Repository files navigation

Defending a Music Recommender Against Hubness-Based Adversarial Attacks

This repository accompanies the publication: Katharina Hoedt, Arthur Flexer, and Gerhard Widmer, 'Defending a Music Recommender Against Hubness-Based Adversarial Attacks', published at the SMC-22 Scientific Paper Track. To view our supplementary material, containing listening examples, look at our Github page.

This research was supported by the Austrian Science Fund (FWF, P 31988). GW’s work is supported by the European Research Council (ERC) under the EU’s Horizon 2020 research and innovation programme, grant agreement No 101019375 (Whither Music?).

If you encounter any issues or bugs within this repo, do not hesitate to contact us!

Setup

All required libraries are listed in the file environment.yml. If you have conda available, you can create an environment for this project and activate it as follows:

conda env create -f environment.yml
conda activate mp

Data

The system we perform our experiments on is the Fm4 Soundpark [3], where various songs can be found and downloaded. We cannot provide the exact data we used in this work here, nevertheless the code should provide a good starting base for experiments. Note that we assume every song to have a duration of at least 2 minutes in our experiments. For more information, please contact us directly.

[3] Martin Gasser and Arthur Flexer (2009). Fm4 soundpark: Audio-based music recommendation in everyday use. In Proc. of the 6th Sound and Music Computing Conference, SMC, pages 23–25.

Experiments

Data Processing

To improve the runtime efficiency, we use cached audio files and pre-compute the Gaussians and KL-divergences. Before all of your subsequent experiments, therefore run e.g.,

python -m mp.utils.preprocess --data_path <your-data-path> --cache_file <your-path/cache_file.hdf5> --save_path <your-save-path>

and replace the data_path, cache_file and save_path accordingly.

Attack on Undefended System

The first line in Table 1 of the paper shows the result of attacking a yet undefended music recommender. This can be done by calling e.g.,

python -m mp.attack.soundpark_attack --cache_file <your-path/cache_file.h5py> --save_path <your-save-path>

In case you want to change e.g., the attack parameter, check out the configuration file (attack/config.vars) and the available arguments in attack/soundpark_attack.py. Make sure to set the cache_file and the save_path correctly (as defined during data preprocessing).

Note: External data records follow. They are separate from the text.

-- ==== Sys2Proof/Machine/Serving.lean ====
section
/-! DEFINITION. The serving engine: models, customers, requests, budgets, steps and streams (09_serving_engine.md R349 to R373). -/

namespace Sys2Proof.Machine

def State.model (s : State) (c slot : Nat) : Option Model := s.serving.models.look (c * 4 + slot)
def State.customer (s : State) (c n : Nat) : Option Customer := s.serving.customers.look (c * 1024 + n)
def State.setCustomer (s : State) (c n : Nat) (x : Customer) : State :=
  { s with serving := { s.serving with customers := s.serving.customers.put (c * 1024 + n) x } }
def State.stream (s : State) (c n : Nat) : Option Stream := s.serving.streams.look (c * 256 + n)
def State.setStream (s : State) (c n : Nat) (x : Stream) : State :=
  { s with serving := { s.serving with streams := s.serving.streams.put (c * 256 + n) x } }

/-- Fields of the request descriptor (Table 9-3). -/
def reqSeed (d : BitVec 1024) : Nat := dField d 960 64
def reqFreqPen (d : BitVec 1024) : Val := decode32 (d.extractLsb' 928 32)
def reqPresPen (d : BitVec 1024) : Val := decode32 (d.extractLsb' 896 32)
def reqRepPen (d : BitVec 1024) : Val := decode32 (d.extractLsb' 864 32)
def reqTopP (d : BitVec 1024) : Val := decode32 (d.extractLsb' 832 32)
def reqTemperature (d : BitVec 1024) : Val := decode32 (d.extractLsb' 800 32)
def reqStop (d : BitVec 1024) (i : Nat) : Nat := dField d (768 - 32 * i) 32
def reqDeadline (d : BitVec 1024) : Nat := dField d 608 64
def reqPromptCva (d : BitVec 1024) : Nat := dField d 544 64
def reqPromptBytes (d : BitVec 1024) : Nat := dField d 512 32
def reqPromptTokens (d : BitVec 1024) : Nat := dField d 480 32
def reqMaxNew (d : BitVec 1024) : Nat := dField d 448 32
def reqTag (d : BitVec 1024) : Nat := dField d 416 32
def reqCustomer (d : BitVec 1024) : Nat := dField d 406 10
def reqPriority (d : BitVec 1024) : Nat := dField d 403 3
def reqModel (d : BitVec 1024) : Nat := dField d 401 2
def reqAdapter (d : BitVec 1024) : Nat := dField d 393 8
def reqAdapterValid (d : BitVec 1024) : Bool := d.getLsbD 392
def reqStream (d : BitVec 1024) : Nat := dField d 384 8
def reqTopK (d : BitVec 1024) : Nat := dField d 375 9
def reqDraftLen (d : BitVec 1024) : Nat := dField d 371 4
def reqSpecSource (d : BitVec 1024) : Nat := dField d 369 2
def reqStopCount (d : BitVec 1024) : Nat := dField d 366 3
def reqPenalizePrompt (d : BitVec 1024) : Bool := d.getLsbD 365
def reqNoWait (d : BitVec 1024) : Bool := d.getLsbD 364
def reqNoPrefix (d : BitVec 1024) : Bool := d.getLsbD 363

/-- Live requests of a context: index and entry. -/
def State.requestsOf (s : State) (c : Nat) : List (Nat × Request) := s.serving.requests.filter fun e => e.2.ctx == c

/-- The live request of a context that holds a tag. -/
def State.requestByTag (s : State) (c tag : Nat) : Option (Nat × Request) := (s.requestsOf c).find? fun e => reqTag e.2.desc == tag

/-- Requests are ended or changed in place at a key. -/
def State.completeRefs (s : State) (l : List EntryRef) (st : Status) : State :=
  l.foldl (fun s e => s.completeEntry e.fn e.q e.id st 0) s

/-- Refill of a token bucket (R362). -/
def Customer.refilled (c : Customer) (now : Nat) : Customer :=
  let gain := c.refill * 1024 * (now - c.last) + c.carry
  { c with carry := gain % 10 ^ 9, level := min (c.burst * 1024 : Int) (c.level + (gain / 10 ^ 9 : Nat)), last := now }

/-- A charge of positions (R362). -/
def Customer.charged (c : Customer) (positions now : Nat) : Customer :=
  let r := c.refilled now
  { r with level := r.level - (positions * 1024 : Nat) }

/-- CUSTOMER_SET (R364). A BURST of 0 is outside Table 9-2. -/
def State.customerSet (s : State) (c n refill burst : Nat) : State :=
  let now := s.tideNat
  match s.customer c n with
  | none => s.setCustomer c n ⟨refill, burst, (burst * 1024 : Nat), 0, now⟩
  | some x =>
    let r := x.refilled now
    s.setCustomer c n { r with refill := refill, burst := burst, level := min r.level (burst * 1024 : Nat) }

/-- The sequence of a request: its prompt followed by its delivered tokens (R384, R389). -/
def Request.sequence (r : Request) : List (BitVec 32) := r.prompt ++ r.out

/-- LENGTH of a request: the committed positions of its table. -/
def State.reqLength (s : State) (r : Request) : Nat := ((s.kvTable r.table).map (·.length)).getD 0

/-- Unconsumed records of a stream (R372). -/
def Stream.used (x : Stream) : Nat := (x.tail + 2 ^ x.order - x.head) % 2 ^ x.order

/-- The largest output of a request's next step (R372). -/
def Request.maxOut (r : Request) : Nat := if r.state = .decode then reqDraftLen r.desc + 1 else 1

/-- Records that a request may still write from what is under way. -/
def State.reserved (s : State) (i : Nat) (r : Request) : Nat :=
  if r.inFlight || (s.serving.rows.any fun x => x.isOf i) then r.maxOut + 1
  else if !r.drawn.isEmpty then r.drawn.length + 1
  else if r.endDue then 1 else 0

/-- Stream space left for new steps (R372). -/
def State.streamSpace (s : State) (c n : Nat) : Nat :=
  match s.stream c n with
  | none => 0
  | some x =>
    let held := ((s.requestsOf c).map fun e => if reqStream e.2.desc = n then s.reserved e.1 e.2 else 0).sum
    2 ^ x.order - 1 - (x.used + held)
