-- ==== Sys2Proof/Machine/ServingRows.lean ====
section
/-! DEFINITION. The serving commands (09_serving_engine.md): ring entries 0x10 to 0x19, steps, the sampler and the streams. -/

namespace Sys2Proof.Machine

/-- MODEL_BIND (R352). -/
def execModelBind (fn : Fn) (q : Qn) (s : State) : Host.Outcome State Fault Refusal :=
  s.entryStart fn.val q.val 0x10 fun s e =>
    let r := s.modelBind fn.val (entField e.raw 224 2) (entField e.raw 448 64)
    r.1.runEntry fn.val q.val e r.2 0

/-- MODEL_UNBIND (R354): it completes at MODEL_UNBIND_DONE. -/
def execModelUnbind (fn : Fn) (q : Qn) (s : State) : Host.Outcome State Fault Refusal :=
  s.entryStart fn.val q.val 0x11 fun s e =>
    let slot := entField e.raw 224 2
    match s.model fn.val slot with
    | none => s.runEntry fn.val q.val e stNoModel 0
    | some m =>
      if m.leaving.isSome then s.runEntry fn.val q.val e stNoModel 0
      else
        let s1 := s.startEntry fn.val q.val e.id .running
        { s1 with serving := { s1.serving with
            models := s1.serving.models.put (fn.val * 4 + slot) { m with leaving := some ⟨fn.val, q.val, e.id⟩ } } }

/-- MODEL_UNBIND_DONE (R354). -/
def execModelUnbindDone (c : Ctx) (slot : Fin 4) (s : State) : Host.Outcome State Fault Refusal :=
  if !s.clocked then .next s else
  match s.model c.val slot.val with
  | none => .next s
  | some m =>
    match m.leaving with
    | none => .next s
    | some e =>
      let named := (s.requestsOf c.val).any fun r => reqModel r.2.desc == slot.val
      let flying := match s.serving.steps.look c.val with | some x => x.model == slot.val | none => false
      if named || flying then .next s
      else
        let s1 := { s with serving := { s.serving with models := s.serving.models.del (c.val * 4 + slot.val) } }
        .next ((s1.dropUser m.prog).completeEntry e.fn e.q e.id stOk 0)

/-- CUSTOMER_SET (R364). [DEDUCED, unsafe, log entry 49] -/
def execCustomerSet (fn : Fn) (q : Qn) (s : State) : Host.Outcome State Fault Refusal :=
  s.entryStart fn.val q.val 0x12 fun s e =>
    let burst := entField e.raw 448 32
    if burst = 0 then s.runEntry fn.val q.val e stBadEntry 0
    else
      ((s.noteIdle fn.val).customerSet fn.val (entField e.raw 224 10) (entField e.raw 480 32) burst).runEntry fn.val q.val e stOk 0

/-- SUBMIT (R357, R358). -/
def execSubmit (fn : Fn) (q : Qn) (s : State) : Host.Outcome State Fault Refusal :=
  s.entryStart fn.val q.val 0x13 fun s e =>
    match s.workRefusal fn.val with
    | some st => s.runEntry fn.val q.val e st 0
    | none =>
      let r := s.submitRequest fn.val (entField e.raw 448 64)
      r.1.runEntry fn.val q.val e r.2 0

/-- CANCEL (R388): it completes when the end record is written; at once where none is to be written any more (R373). -/
def execCancel (fn : Fn) (q : Qn) (s : State) : Host.Outcome State Fault Refusal :=
  s.entryStart fn.val q.val 0x14 fun s e =>
    match s.requestByTag fn.val (entField e.raw 480 32) with
    | none => s.runEntry fn.val q.val e stReqStale 0
    | some (i, r) =>
      if (r.state = .ending ∨ r.cancelPending = true) ∧ r.endDue = false then s.runEntry fn.val q.val e stOk 0
      else
        let s1 := ((s.noteIdle fn.val).startEntry fn.val q.val e.id .running).modRequest i fun r =>
          { r with cancels := r.cancels ++ [⟨fn.val, q.val, e.id⟩] }
        if r.state = .ending ∨ r.cancelPending = true then s1 else s1.endRequest i stOk 4 true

During the attack various values are stored in log files, which can be used to compute everything shown in Table 1 (i.e., SNR, k-occurrence,...) by calling e.g.,

python -m mp.utils.log_processing --log_files <log_file1>

Note that multiple log files can be given.

Hub Analysis

To find how many hubs / anti-hubs are in your recommendation graph before and after applying Mutual Proximity, you can call

python -m mp.utils.hub_analysis --save_path <your-save-path> --hub_size 5

Retrieval Accuracy

To compute the retrieval accuracy as stated in the paper, call

python -m mp.utils.knn_classification --save_path <your-save-path> --label_file <path-to/labels.csv>

Note that you have to have a file containing annotations for the data (here: genres). The format of the file is assumed to be (per line): {index}, followed by zero, one or multiple annotations.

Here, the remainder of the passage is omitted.